Après plusieurs renvois ordonnés à la demande de l'une ou l'autre des parties, l'affaire a été retenue à l'audience du 10 septembre 2024.
Par conclusions écrites déposées à l'audience par leur conseil, Monsieur [I] [V] et Madame [S] [E] épouse [V] demandent au tribunal, au visa de l'article 1217 du code civil, de :
condamner la SARL Canopée Habitat & Services à leur payer la somme de 1 281,67 euros, somme à valoir sur les travaux de reprise de leur habitation,condamner la SAS Agence 31 Architecte à leur payer la somme de 1 500 euros au titre du manquement contractuel,condamner solidairement la SARL Canopée Habitat & Services et la SAS Agence 31 Architecte à leur payer la somme de 1 500 euros au titre du préjudice de jouissance subi,condamner solidairement la SARL Canopée Habitat & Services et la SAS Agence 31 Architecte à leur payer la somme de 1 500 euros au titre du préjudice de moral subi,condamner solidairement la SARL Canopée Habitat & Services et la SAS Agence 31 Architecte aux entiers dépens, y compris les frais d'expertise judiciaire d'un montant de 3 690,96 euros,condamner solidairement la SARL Canopée Habitat & Services et la SAS Agence 31 Architecte à leur payer la somme de 2 000 euros au titre de l'article 700 du code de procédure civile,débouter la SARL Canopée Habitat & Services de son exception d'incompétence et de l'ensemble de ses demandes et conclusions.
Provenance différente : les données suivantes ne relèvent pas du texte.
-- ==== Sys2Proof/Machine/Pieces.lean ====
section
/-!
DEFINITION. Machine/Pieces.lean: the accesses of the LVU and of groups, cut at line boundaries (04 R109; 08 R203, R204;
12 R292).
-/
namespace Sys2Proof.Machine
open Sys2Proof

/-- What a part of an access gives: it waits, in the state with what it has asked for, it meets a fault, its answer is due, or it is done. -/
inductive Piece where
  | wait (s : State)
  | fault (x : Side) (s : State)
  | sent (s : State)
  | got (b : Bytes) (s : State)
  deriving DecidableEq, Repr

/-- The bytes of an access of `n` bytes, `n` at most 64, that lie in its first line. -/
def firstPart (va n : Nat) : Nat := Nat.min n (64 - va % 64)

/-- A side that faults. -/
def Side.faults : Side → Bool
  | .page => true
  | .owner => true
  | .uncorr => true
  | .window _ => true
  | _ => false

/-- The table entry for which a side's walk waits. -/
def Side.walking? : Side → Option Nat
  | .walk a => some a
  | _ => none

/-- A side of which an answer comes later: host memory, or another package. -/
def Side.far : Side → Bool
  | .host _ => true
  | .remote _ _ => true
  | _ => false

/-- Two parts of an access that lie side by side in another package, or in a register window, are one access (R297). -/
def Side.joins (a b : Side) (m : Nat) : Bool :=
  match a, b with
  | .remote p _, .remote q _ => decide (q = p + m)
  | .window p, .window q => decide (q = p + m)
  | _, _ => false

/-- The bytes that the first part of an access of `n` bytes takes: those of its first line, or all of them in another package (R297). -/
def State.partLen (s : State) (t : Nat) (c : CuffId) (ctx : U64) (kernel : Bool) (k : XKind) (va : U64) (n : Nat) : Nat :=
  let m := firstPart va.toNat n
  if m < n && (s.resolve t c ctx kernel k va m).joins (s.resolve t c ctx kernel k (va + BitVec.ofNat 64 m) (n - m)) m then n else m

/-- What a part of an access to be cut next is: its offset, its length, and whether the parts go backwards. A write of two lines whose
second part alone is answered later makes that part first, so that a failure of it leaves nothing written (R113, R204). -/
def State.partPlan (s : State) (t : Nat) (c : CuffId) (ctx : U64) (kernel : Bool) (k : XKind) (va : U64) (n part : Nat) (rev : Bool) : Nat × Nat × Bool :=
  let m := firstPart va.toNat n
  if rev then (0, n - part, true)
  else if k = .write ∧ part = 0 ∧ m < n ∧ !(s.resolve t c ctx kernel k va m).far ∧ (s.resolve t c ctx kernel k (va + BitVec.ofNat 64 m) (n - m)).far then (m, n - m, true)
  else (part, s.partLen t c ctx kernel k (va + BitVec.ofNat 64 part) (n - part), false)

/-- The offset of the part of an access of `n` bytes that has been asked for: the parts go forwards from the first, or backwards. -/
def partOffset (n part asked : Nat) (rev : Bool) : Nat := if rev then n - part - asked else part

/-- A write of a part of a line at a side would fail (R250): the line has an uncorrectable error and no L2 or host holds newer data for
it, or its write fails for good; the state with the error reported. -/
def State.writeBad (s : State) (t : Nat) (x : Side) : Option State :=
  match x with
  | .mem a shr =>
    let line := lineOf a
    if (s.ownRed t a shr).isSome then none
    else if s.writeFails line then some (s.putLine line [])
    else if (s.dirtyTile line).isNone && decide ((s.filterOf line).owner ≠ some 192)
        && (match lineErr s.mem line with | some .uncorrectable => true | some .mac => true | _ => false) then some (s.memLine line t).2
    else none
  | _ => none

/-- A part of a write of two lines would fail: at its memory, or as an access to another package that cannot be made (R51). -/
def State.partFails (s : State) (t : Nat) (x : Side) : Option (Side × State) :=
  match x with
  | .remote pa shr => if s.remoteFails t 2 pa shr then some (.owner, s) else none
  | x => (s.writeBad t x).map (fun s => (.uncorr, s))

/-- The side on which an access of `n` bytes first faults, with the address and the state in which the fault has been counted, or the
error reported; a write of two lines writes neither where one would fail (R113, R204). A walk for which the second part waits is found
as such. -/
def State.accessFault (s : State) (t : Nat) (c : CuffId) (ctx : U64) (kernel : Bool) (k : XKind) (va : U64) (n : Nat) : Option (Side × U64 × State) :=
  let m := firstPart va.toNat n
  let a := s.resolve t c ctx kernel k va m
  if a.faults then some (a, va, s.translatedFault t c ctx kernel k va)
  else if n ≤ m ∨ a.walking?.isSome then none
  else
    let va2 := va + BitVec.ofNat 64 m
    let b := s.resolve t c ctx kernel k va2 (n - m)
    if b.faults then some (b, va2, s.translatedFault t c ctx kernel k va2)
    else if b.walking?.isSome then some (b, va2, s)
    else if k ≠ .write then none
    else match s.partFails t a, s.partFails t b with
      | some f, _ => some (f.1, va, f.2)
      | none, some f => some (f.1, va2, f.2)
      | none, none => none

/-- A part of an access that lies in one line, or in another package: a write of `data`, or a read of `n` bytes. A load takes a line that
the tile's L2 holds, a store one that it holds in E or M, where the LVU makes it (R109, R292). -/
def State.piece (s : State) (t : Nat) (user : TxUser) (c : CuffId) (ctx : U64) (kernel : Bool) (write : Bool) (va : U64) (n : Nat) (data : Bytes) : Piece :=
  let s := s.translated t c ctx kernel (if write then .write else .read) va
  match s.resolve t c ctx kernel (if write then .write else .read) va n with
  | .pocket o =>
    if write then .got [] (s.pocketWrite t o data)
    else .got (ringRead pocketBytes (s.tile t).pocket o n) s
  | .mem a shr =>
    if write then
      match s.ownRed t a shr with
      | some e => .sent (s.redTake e user 2 a data s.pkg)
      | none =>
        match s.cohWrite t a (decide (user = .lvu t)) data with
        | (.wait, s) => .wait s
        | (.bad, s) => .fault .uncorr s
        | (.got _, s) => .got [] s
    else if user = .lvu t ∧ (s.l2 t (lineOf a)).st ≠ .i then .got (((s.l2 t (lineOf a)).data.drop (a % 64)).take n) s
    else
      match s.cohRead t a n with
      | (.wait, s) => .wait s
      | (.bad, s) => .fault .uncorr s
      | (.got b, s) => .got b s
  | .host a =>
    let l := s.l2 t (lineOf a)
    let own := decide (user = .lvu t)
    if (s.wbOf t (lineOf a)).isSome then .wait s
    else if own && !write && decide (l.st ≠ .i) then .got ((l.data.drop (a % 64)).take n) s
    else if own && write && (decide (l.st = .e) || decide (l.st = .m)) then .got [] (s.l2Write t a data)
    else .sent (s.hostTxn user (if write then 5 else 4) (s.hostPa a) n data)
  | .remote pa shr =>
    match s.remote t user (if write then 2 else 1) pa n data shr false with
    | .sent s => .sent s
    | .fault => .fault .owner s
  | .walk a => .wait (s.askEntry t a)
  | x => .fault x (s.xlFault t c ctx kernel (if write then .write else .read) va)

/-- The lines that accesses of `n` bytes at the given addresses touch, each once; an address has 57 bits (R261). -/
def linesTouched (n : Nat) (l : List Nat) : List Nat :=
  (l.flatMap (fun a => [a % 2 ^ 57 / 64, (a % 2 ^ 57 + n - 1) % 2 ^ 57 / 64])).eraseDups

/-- The charge of the memory requests for some lines of virtual addresses. -/
def State.linesCharge (s : State) (t : Nat) (c : CuffId) (ctx : U64) (kernel : Bool) (k : XKind) (l : List Nat) : Nat :=
  sumNat (l.map (fun v => (s.resolve t c ctx kernel k (BitVec.ofNat 64 (64 * v)) 1).charge s.pkg 1))

end Sys2Proof.Machine
end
A l’appui de leurs prétentions, ils soutiennent que des malfaçons ont été constatées par l'expert judiciaire démontrant un manquement contractuel à l'obligation de résultat incombant à la SARL Canopée Habitat & Services ; qu'ils ont fait exécuter les travaux pour la somme de 1 281,67 euros correspondant aux deux pignons et dont ils demandent le remboursement sans que l'entreprise ne puisse réclamer l'exécution en nature des désordres de construction.
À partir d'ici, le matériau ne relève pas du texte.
-- ==== Sys2Proof/Decode.lean ====
section
/-!
DEFINITION. Decode.lean: the commands that words spell. No row of spec/opcode_table.json gives bits; the words decoded here are those of
the device's own programs whose encodings the spec gives (assumption 9): a 32-bit word of a C-core (R66 to R68, R101, R102, R110, R196,
R275, R294) and a 64-bit word of a group (R202). A word names no tile, privilege or group slot; it is read for tile 0, at kernel
privilege, in slot 0.
-/
namespace Sys2Proof
open Sys2Proof.Machine

/-- A function code that Table 12.7 does not list: what an unassigned word of a C-core does is what an AMO with it does, an
illegal-instruction exception at commit (R66). -/
def noFunc : BitVec 11 := 0x7FF

/-- FUNC of an atomic. -/
def atomFunc (w : Nat) : BitVec 11 := BitVec.ofNat 11 (wordF w)

/-- The command of an atomic's word, by its major opcode (Table 12.7). -/
def atomCommand (w : Nat) : Instr :=
  match wordOp w with
  | 0x20 => .amoRmw 0 false (atomFunc w) (wordD w) (wordA w) (wordB w)
  | 0x21 => .cas 0 false (atomFunc w) (wordD w) (wordA w) (wordB w)
  | 0x22 => .cas128 0 false (atomFunc w) (wordD w) (wordA w) (wordB w)
  | _ => .amoFp 0 false (atomFunc w) (wordD w) (wordA w) (wordB w)

/-- The command of a 32-bit word: none where its encoding stands in the separate reference. -/
def coreCommand (w : Nat) : Option Instr :=
  match coreWord w with
  | .illegal => some (.amoRmw 0 false noFunc 0 0 0)
  | .reference _ => none
  | .elaunch d a b => some (.elaunch 0 false d a b)
  | .estat d a => some (.estat 0 d a)
  | .ewait d a => some (.ewait 0 d a)
  | .estop a => some (.estop 0 a)
  | .iflush => some (.iflush 0)
  | .bflush => some (.bflush 0)
  | .fence p q => some (.fence 0 (BitVec.ofNat 4 p.val) (BitVec.ofNat 4 q.val))
  | .vsync => some (.vsync 0)
  | .vresume => some (.vresume 0)
  | .vector i => some (.vectorQueueSend 0 false 0 i)
  | .glaunch d a => some (.glaunch 0 false d a)
  | .gstat d a => some (.gstat 0 d a)
  | .gjoin d a => some (.gjoin 0 d a)
  | .gkill a => some (.gkill 0 a)
  | .greplay a b => some (.greplay 0 a b)
  | .gparkrd d a b => some (.gparkrd 0 d a b)
  | .garea d a => some (.garea 0 d a)
  | .tinva a b => some (.tinva 0 false a b)
  | .tinvs b => some (.tinvs 0 false b)
  | .tinvd => some (.tinvd 0 false)
  | .tsync => some (.tsync 0 false)
  | .atomic _ _ _ _ _ _ _ => some (atomCommand w)

/-- The command of a 64-bit word of a group: a reserved word parks the group with ILLEGAL (R202); none where a function code, or the format
of a GMMA, stands in the separate reference. -/
def groupCommand (w : Nat) : Option Instr :=
  match groupWord w with
  | .illegal => some (.groupArith 0 0 (.reserved (Fin.ofNat 64 (field w 63 58)) (Fin.ofNat 1024 (field w 25 16))) 0 0 0 0)
  | .arithmetic _ _ _ _ _ _ => none
  | .memory _ _ _ _ _ _ => none
  | .gbra i => some (.gbra 0 0 (BitVec.ofNat 16 i))
  | .gbrc a i => some (.gbrc 0 0 a (BitVec.ofNat 16 i))
  | .gmark i => some (.gmark 0 0 (BitVec.ofNat 16 i))
  | .gsync => some (.gsync 0 0)
  | .spin => some (.spin 0 0)
  | .gbar => some (.gbar 0 0)
  | .bbar => some (.bbar 0 0)
  | .gexit => some (.gexit 0 0)
  | .gtrap => some (.gtrap 0 0)
  | .gwaitg b i => some (.gwaitg 0 0 b (BitVec.ofNat 16 i))
  | .gwaitgd b i => some (.gwaitgd 0 0 b (BitVec.ofNat 16 i))
  | .gshfl d a b => some (.gshfl 0 0 d a b)
  | .gvote d a => some (.gvote 0 0 d a)
  | .gred d a i => some (.gred 0 0 d a (BitVec.ofNat 16 i))
  | .gmma _ _ _ _ => none

/-- The command that a word of `nbits` bits spells. -/
def decodeTableWord (nbits w : Nat) : Option Instr :=
  match nbits with
  | 32 => coreCommand w
  | 64 => groupCommand w
  | _ => none

end Sys2Proof
end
Ils indiquent que la SAS Agence 31 Architecte, a engagé sa responsabilité contractuelle en manquant aux obligations du contrat de maîtrise d'oeuvre définissant ses missions de supervision et coordination et alors qu'elle n'a pas fait rectifier les désordres pourtant constatés par l'expert judiciaire et rapportés par les époux [V].
Ils exposent avoir subi un préjudice de jouissance en devant supporter un bruit de fond pendant plusieurs mois du fait du sous-dimensionnement des casse-gouttières et du goutte à goutte en résultant qu'ils ont tenté de diminuer par le biais d'une installation sommaire.
Ils ajoutent avoir subi un préjudice moral en ce qu'ils ont été dépeints comme procédurier alors que leur tentative afin de résoudre amiablement le litige s'est soldé par un échec en raison de l'inertie de la SARL Canopée Habitat & Services et la SAS Agence 31 Architecte.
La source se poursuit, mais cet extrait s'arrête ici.